As David points out, lateral transfer may be way more important than anyone
currently accepts. By logic, many of these events are benign or beneficial, but
some might be catastrophic, species level or above. Surely many speculations or
hypotheses have been advanced that attempt to tie the probability of a
catastrophic event to average species lifespan; does anyone know of one that is
testable?
Don
----- Original Message ----
From: David Marjanovic <david.marjanovic@gmx.at>
To: DML <dinosaur@usc.edu>
Sent: Saturday, January 19, 2008 6:20:44 AM
Subject: Re: Mice given bat-like forelimbs through gene switch
> Retroviruses are be able to combine the DNA of different species. In
fact,
> endogenous retrovirus sequences have become a permanent part of the
human
> genome. Up to 8% of our genes once belonged to other species.

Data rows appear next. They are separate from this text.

/-! `State.setZone` changes `light` alone. -/

@[simp] theorem State.setZone_pending (s : State) (z : Nat) (v : Zone) : (s.setZone z v).pending = s.pending := id rfl
@[simp] theorem State.setZone_free (s : State) (z : Nat) (v : Zone) : (s.setZone z v).free = s.free := id rfl
@[simp] theorem State.setZone_regs (s : State) (z : Nat) (v : Zone) : (s.setZone z v).regs = s.regs := id rfl
@[simp] theorem State.setZone_pow (s : State) (z : Nat) (v : Zone) : (s.setZone z v).pow = s.pow := id rfl
@[simp] theorem State.setZone_time (s : State) (z : Nat) (v : Zone) : (s.setZone z v).time = s.time := id rfl
@[simp] theorem State.setZone_hw (s : State) (z : Nat) (v : Zone) : (s.setZone z v).hw = s.hw := id rfl
@[simp] theorem State.setZone_out (s : State) (z : Nat) (v : Zone) : (s.setZone z v).out = s.out := id rfl
@[simp] theorem State.setZone_rings (s : State) (z : Nat) (v : Zone) : (s.setZone z v).rings = s.rings := id rfl
@[simp] theorem State.setZone_precHeld (s : State) (z : Nat) (v : Zone) : (s.setZone z v).precHeld = s.precHeld := id rfl
@[simp] theorem State.setZone_precSize (s : State) (z : Nat) (v : Zone) : (s.setZone z v).precSize = s.precSize := id rfl
@[simp] theorem State.setZone_queueSizes (s : State) (z : Nat) (v : Zone) : (s.setZone z v).queueSizes = s.queueSizes := id rfl
@[simp] theorem State.setZone_scene (s : State) (z : Nat) (v : Zone) : (s.setZone z v).scene = s.scene := id rfl
@[simp] theorem State.setZone_mem (s : State) (z : Nat) (v : Zone) : (s.setZone z v).mem = s.mem := id rfl
@[simp] theorem State.setZone_lost (s : State) (z : Nat) (v : Zone) : (s.setZone z v).lost = s.lost := id rfl
@[simp] theorem State.setZone_loft (s : State) (z : Nat) (v : Zone) : (s.setZone z v).loft = s.loft := id rfl
@[simp] theorem State.setZone_pipes (s : State) (z : Nat) (v : Zone) : (s.setZone z v).pipes = s.pipes := id rfl
@[simp] theorem State.setZone_bins (s : State) (z : Nat) (v : Zone) : (s.setZone z v).bins = s.bins := id rfl
@[simp] theorem State.setZone_camLines (s : State) (z : Nat) (v : Zone) : (s.setZone z v).camLines = s.camLines := id rfl
@[simp] theorem State.setZone_camLags (s : State) (z : Nat) (v : Zone) : (s.setZone z v).camLags = s.camLags := id rfl
@[simp] theorem State.setZone_camEarly (s : State) (z : Nat) (v : Zone) : (s.setZone z v).camEarly = s.camEarly := id rfl
@[simp] theorem State.setZone_furrowStore (s : State) (z : Nat) (v : Zone) : (s.setZone z v).furrowStore = s.furrowStore := id rfl
@[simp] theorem State.setZone_gates (s : State) (z : Nat) (v : Zone) : (s.setZone z v).gates = s.gates := id rfl
@[simp] theorem State.setZone_gcl (s : State) (z : Nat) (v : Zone) : (s.setZone z v).gcl = s.gcl := id rfl
@[simp] theorem State.setZone_levels (s : State) (z : Nat) (v : Zone) : (s.setZone z v).levels = s.levels := id rfl
@[simp] theorem State.setZone_fetches (s : State) (z : Nat) (v : Zone) : (s.setZone z v).fetches = s.fetches := id rfl
@[simp] theorem State.setZone_src (s : State) (z : Nat) (v : Zone) : (s.setZone z v).src = s.src := id rfl
@[simp] theorem State.setZone_sampleDue (s : State) (z : Nat) (v : Zone) : (s.setZone z v).sampleDue = s.sampleDue := id rfl
@[simp] theorem State.setZone_wins (s : State) (z : Nat) (v : Zone) : (s.setZone z v).wins = s.wins := id rfl
@[simp] theorem State.setZone_dma (s : State) (z : Nat) (v : Zone) : (s.setZone z v).dma = s.dma := id rfl
@[simp] theorem State.setZone_dmaHalted (s : State) (z : Nat) (v : Zone) : (s.setZone z v).dmaHalted = s.dmaHalted := id rfl
@[simp] theorem State.setZone_scans (s : State) (z : Nat) (v : Zone) : (s.setZone z v).scans = s.scans := id rfl
@[simp] theorem State.setZone_cams (s : State) (z : Nat) (v : Zone) : (s.setZone z v).cams = s.cams := id rfl
@[simp] theorem State.setZone_groups (s : State) (z : Nat) (v : Zone) : (s.setZone z v).groups = s.groups := id rfl
@[simp] theorem State.setZone_fault (s : State) (z : Nat) (v : Zone) : (s.setZone z v).fault = s.fault := id rfl
@[simp] theorem State.setZone_barn (s : State) (z : Nat) (v : Zone) : (s.setZone z v).barn = s.barn := id rfl
@[simp] theorem State.setZone_perf (s : State) (z : Nat) (v : Zone) : (s.setZone z v).perf = s.perf := id rfl

/-! `State.setTt` changes `light` alone. -/

@[simp] theorem State.setTt_pending (s : State) (c : Nat) (v : Tt) : (s.setTt c v).pending = s.pending := id rfl
@[simp] theorem State.setTt_free (s : State) (c : Nat) (v : Tt) : (s.setTt c v).free = s.free := id rfl
@[simp] theorem State.setTt_regs (s : State) (c : Nat) (v : Tt) : (s.setTt c v).regs = s.regs := id rfl
@[simp] theorem State.setTt_pow (s : State) (c : Nat) (v : Tt) : (s.setTt c v).pow = s.pow := id rfl
@[simp] theorem State.setTt_time (s : State) (c : Nat) (v : Tt) : (s.setTt c v).time = s.time := id rfl
@[simp] theorem State.setTt_hw (s : State) (c : Nat) (v : Tt) : (s.setTt c v).hw = s.hw := id rfl
@[simp] theorem State.setTt_out (s : State) (c : Nat) (v : Tt) : (s.setTt c v).out = s.out := id rfl
@[simp] theorem State.setTt_rings (s : State) (c : Nat) (v : Tt) : (s.setTt c v).rings = s.rings := id rfl
@[simp] theorem State.setTt_precHeld (s : State) (c : Nat) (v : Tt) : (s.setTt c v).precHeld = s.precHeld := id rfl
@[simp] theorem State.setTt_precSize (s : State) (c : Nat) (v : Tt) : (s.setTt c v).precSize = s.precSize := id rfl
@[simp] theorem State.setTt_queueSizes (s : State) (c : Nat) (v : Tt) : (s.setTt c v).queueSizes = s.queueSizes := id rfl
@[simp] theorem State.setTt_scene (s : State) (c : Nat) (v : Tt) : (s.setTt c v).scene = s.scene := id rfl
@[simp] theorem State.setTt_mem (s : State) (c : Nat) (v : Tt) : (s.setTt c v).mem = s.mem := id rfl
@[simp] theorem State.setTt_lost (s : State) (c : Nat) (v : Tt) : (s.setTt c v).lost = s.lost := id rfl
@[simp] theorem State.setTt_loft (s : State) (c : Nat) (v : Tt) : (s.setTt c v).loft = s.loft := id rfl
@[simp] theorem State.setTt_pipes (s : State) (c : Nat) (v : Tt) : (s.setTt c v).pipes = s.pipes := id rfl
@[simp] theorem State.setTt_bins (s : State) (c : Nat) (v : Tt) : (s.setTt c v).bins = s.bins := id rfl
@[simp] theorem State.setTt_camLines (s : State) (c : Nat) (v : Tt) : (s.setTt c v).camLines = s.camLines := id rfl
@[simp] theorem State.setTt_camLags (s : State) (c : Nat) (v : Tt) : (s.setTt c v).camLags = s.camLags := id rfl
@[simp] theorem State.setTt_camEarly (s : State) (c : Nat) (v : Tt) : (s.setTt c v).camEarly = s.camEarly := id rfl
@[simp] theorem State.setTt_furrowStore (s : State) (c : Nat) (v : Tt) : (s.setTt c v).furrowStore = s.furrowStore := id rfl
@[simp] theorem State.setTt_gates (s : State) (c : Nat) (v : Tt) : (s.setTt c v).gates = s.gates := id rfl
@[simp] theorem State.setTt_gcl (s : State) (c : Nat) (v : Tt) : (s.setTt c v).gcl = s.gcl := id rfl
@[simp] theorem State.setTt_levels (s : State) (c : Nat) (v : Tt) : (s.setTt c v).levels = s.levels := id rfl
@[simp] theorem State.setTt_fetches (s : State) (c : Nat) (v : Tt) : (s.setTt c v).fetches = s.fetches := id rfl
@[simp] theorem State.setTt_src (s : State) (c : Nat) (v : Tt) : (s.setTt c v).src = s.src := id rfl
@[simp] theorem State.setTt_sampleDue (s : State) (c : Nat) (v : Tt) : (s.setTt c v).sampleDue = s.sampleDue := id rfl
@[simp] theorem State.setTt_wins (s : State) (c : Nat) (v : Tt) : (s.setTt c v).wins = s.wins := id rfl
@[simp] theorem State.setTt_dma (s : State) (c : Nat) (v : Tt) : (s.setTt c v).dma = s.dma := id rfl
@[simp] theorem State.setTt_dmaHalted (s : State) (c : Nat) (v : Tt) : (s.setTt c v).dmaHalted = s.dmaHalted := id rfl
@[simp] theorem State.setTt_scans (s : State) (c : Nat) (v : Tt) : (s.setTt c v).scans = s.scans := id rfl
@[simp] theorem State.setTt_cams (s : State) (c : Nat) (v : Tt) : (s.setTt c v).cams = s.cams := id rfl
@[simp] theorem State.setTt_groups (s : State) (c : Nat) (v : Tt) : (s.setTt c v).groups = s.groups := id rfl
@[simp] theorem State.setTt_fault (s : State) (c : Nat) (v : Tt) : (s.setTt c v).fault = s.fault := id rfl
@[simp] theorem State.setTt_barn (s : State) (c : Nat) (v : Tt) : (s.setTt c v).barn = s.barn := id rfl
@[simp] theorem State.setTt_perf (s : State) (c : Nat) (v : Tt) : (s.setTt c v).perf = s.perf := id rfl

> http://en.wikipedia.org/wiki/Endogenous_retrovirus
If you count all the retrotransposons and the formerly transposable
elements
(like LINEs and SINEs) as retrovirus material, over half (53 % or so)
of our
genome consists of retrovirus corpses in various stages of decay...
> Bacteria are able to exchange gene sequences not just between
different
> members
> of the same species, but between different bacterial species.
Not only. Don't you remember the famous photo of a hamster cell and two
bacterial cells doing it?
That must be why vertebrates share some genes with bacteria but with
nothing
else... and why the bacterium *Mycoplasma genitalium* contains genes
for the
synthesis of cholesterol, something otherwise limited to eukaryotes...
never
mind all the genes spread across (hyper)thermophilic bacteria and
archaea
alike...
In fact, what is a bacterial "species" or an archaeal "one"? Most
species
concepts are simply not applicable, and the rest needs arbitrary cutoff
points (% similarity in genome sequence, % similarity in AT content).
It
would make a lot more sense to just talk about clades.